» Data:
-- ==== Sys2Proof/Machine/Engine.lean ====
section
/-! DEFINITION. The engine's step, which agent moves, and the capture of a command word. -/

namespace Sys2Proof.Machine

/-- The engine step, taken only while a command is pending: decode LATCH, then the command's rule; an illegal word finishes with
BAD_CMD (40_command_common.md R79, R85, R87). -/
def engineStep (s : State) : Host.Outcome State Fault Refusal :=
  match decode s.latch with
  | .ok i => exec i s
  | .error _ => .next (finish .badCmd s)

/-- Whether the engine moves next: a command is pending and no host turn comes first (40_command_common.md R79). -/
def engineMoves (s : State) : Bool := s.pending && s.turns.head? != some .host

/-- A step while a command is pending uses up one turn. -/
def takeTurn (s : State) : State := if s.pending then { s with turns := s.turns.tail } else s

/-- A command word in LATCH, as a host write of CMD leaves it, with the engine to move. -/
def captureWord (v : Word) (s : State) : State := { startCommand v s with turns := [] }

end Sys2Proof.Machine
end

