-- ==== Sys2Proof/Tests/Slice0.lean ====
section
/-! SUPPORT. The model's own tests, with results from spec/95_test_vectors.md, and for every obligation with hypotheses concrete
states that meet them. -/

namespace Sys2Proof.Tests

open Sys2Proof.Machine

/-! ### Helpers -/

/-- A byte sequence from numerals. -/
def bytes (l : List Nat) : List Byte := l.map (BitVec.ofNat 8)

/-- Buffer memory that holds `bs` from address `a` on. -/
def memAt (a : Nat) (bs : List Byte) : Memory := bs.zipIdx.map fun p => (a + p.2, p.1)

/-- A buffer loaded with `bs`, BUF_LEN its length, and a command pending with the engine to move. -/
def loaded (bs : List Byte) : State :=
  { State.reset with buf := memAt 0 bs, bufLen := BitVec.ofNat 32 bs.length, pending := true }

/-- The same, idle. -/
def idle (bs : List Byte) : State := { loaded bs with pending := false }

/-- A state with the four operands set. -/
def withArgs (a0 a1 a2 a3 : Nat) (s : State) : State :=
  { s with arg0 := BitVec.ofNat 32 a0, arg1 := BitVec.ofNat 32 a1, arg2 := BitVec.ofNat 32 a2, arg3 := BitVec.ofNat 32 a3 }

/-- What a next state holds, or nothing. -/
def after {α : Type} (o : Host.Outcome State Fault Refusal) (f : State → α) : Option α :=
  match o with
  | .next s => some (f s)
  | .fault _ => none
  | .refused _ => none

/-- The fault of an outcome, if it is one. -/
def faultOf (o : Host.Outcome State Fault Refusal) : Option Fault :=
  match o with
  | .next _ => none
  | .fault f => some f
  | .refused _ => none

/-- The fault of a host access, if it is one. -/
def accessFault {α : Type} (o : Except Fault α) : Option Fault :=
  match o with
  | .ok _ => none
  | .error f => some f

/-- The value of a host access, if it answers one. -/
def answer {α : Type} (o : Except Fault α) : Option α :=
  match o with
  | .ok v => some v
  | .error _ => none

/-- "123456789". -/
def digits : List Byte := bytes [0x31, 0x32, 0x33, 0x34, 0x35, 0x36, 0x37, 0x38, 0x39]

/-- The two bytes of vectors S5. -/
def b4c0 : List Byte := bytes [0xB4, 0xC0]

/-- F_EMPTY. -/
def fEmpty : List Byte := bytes [0xD3, 0x00, 0x00, 0x47, 0xEA, 0x4B]

/-- F_RSV. -/
def fRsv : List Byte := bytes [0xD3, 0xFC, 0x02, 0xFA, 0x00, 0x94, 0x7E, 0x45]

/-- F_4000. -/
def f4000 : List Byte := bytes [0xD3, 0x00, 0x02, 0xFA, 0x00, 0x94, 0xC8, 0xF9]

/-- F_MSM. -/
def fMsm : List Byte := bytes [0xD3, 0x00, 0x07, 0x43, 0x50, 0x05, 0x00, 0x07, 0x89, 0x00, 0x36, 0xA4, 0x2B]

/-! ### Well-formedness: an ill-formed term for each check -/

theorem test_instr_wf : Instr.wf .nop = true := by decide

theorem test_two_labels_refused : labelsDistinct [.label 0, .halt, .label 0] = false := by decide

theorem test_missing_target_refused : targetsPlaced [.label 0, .goto 1] = false := by decide

theorem test_missing_branch_target_refused :
    targetsPlaced [.ifGoto { lhs := .const 0#32, rel := .eq, rhs := .const 0#32 } 1, .halt] = false := by decide
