-- ==== Sys2Proof/Machine/CodeTable.lean ====
section
/-! DEFINITION. The code table generator (43_code_table.md): CODEGEN. -/

namespace Sys2Proof.Machine

/-- `Walk(i, p)` (R151). `n` bounds the nodes on a path, at most NCOUNT (R33). -/
def walk (n i : Nat) (p : List Bool) (s : State) : Res Unit :=
  match n with
  | 0 => .stuck .endlessTree
  | n + 1 =>
    match nodeAt s.node i with
    | none => .stuck .unwrittenNode
    | some (.leaf v _ _) => .ok () (s.setCode v p)
    | some (.internal l r _ _) => (walk n l (p ++ [false]) s).bind fun _ s => walk n r (p ++ [true]) s

/-- `CodeGen()` (R150). -/
def codeGen (s : State) : Res Unit :=
  let cleared := { s with code := Vector.replicate 256 none }
  if s.rootv then walk s.node.length s.root [] cleared else .ok () cleared

/-- CODEGEN (R153). -/
def execCodegen (s : State) : Host.Outcome State Fault Refusal := finish (encode .codegen) (codeGen s)

end Sys2Proof.Machine
end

» Work to complete: Return, unchanged, each line from the line containing "none => .stuck .unwrittenNode" through the last line of the material.

» Written reply:
    | none => .stuck .unwrittenNode
    | some (.leaf v _ _) => .ok () (s.setCode v p)
    | some (.internal l r _ _) => (walk n l (p ++ [false]) s).bind fun _ s => walk n r (p ++ [true]) s

/-- `CodeGen()` (R150). -/
def codeGen (s : State) : Res Unit :=
  let cleared := { s with code := Vector.replicate 256 none }
  if s.rootv then walk s.node.length s.root [] cleared else .ok () cleared

/-- CODEGEN (R153). -/
def execCodegen (s : State) : Host.Outcome State Fault Refusal := finish (encode .codegen) (codeGen s)

end Sys2Proof.Machine
end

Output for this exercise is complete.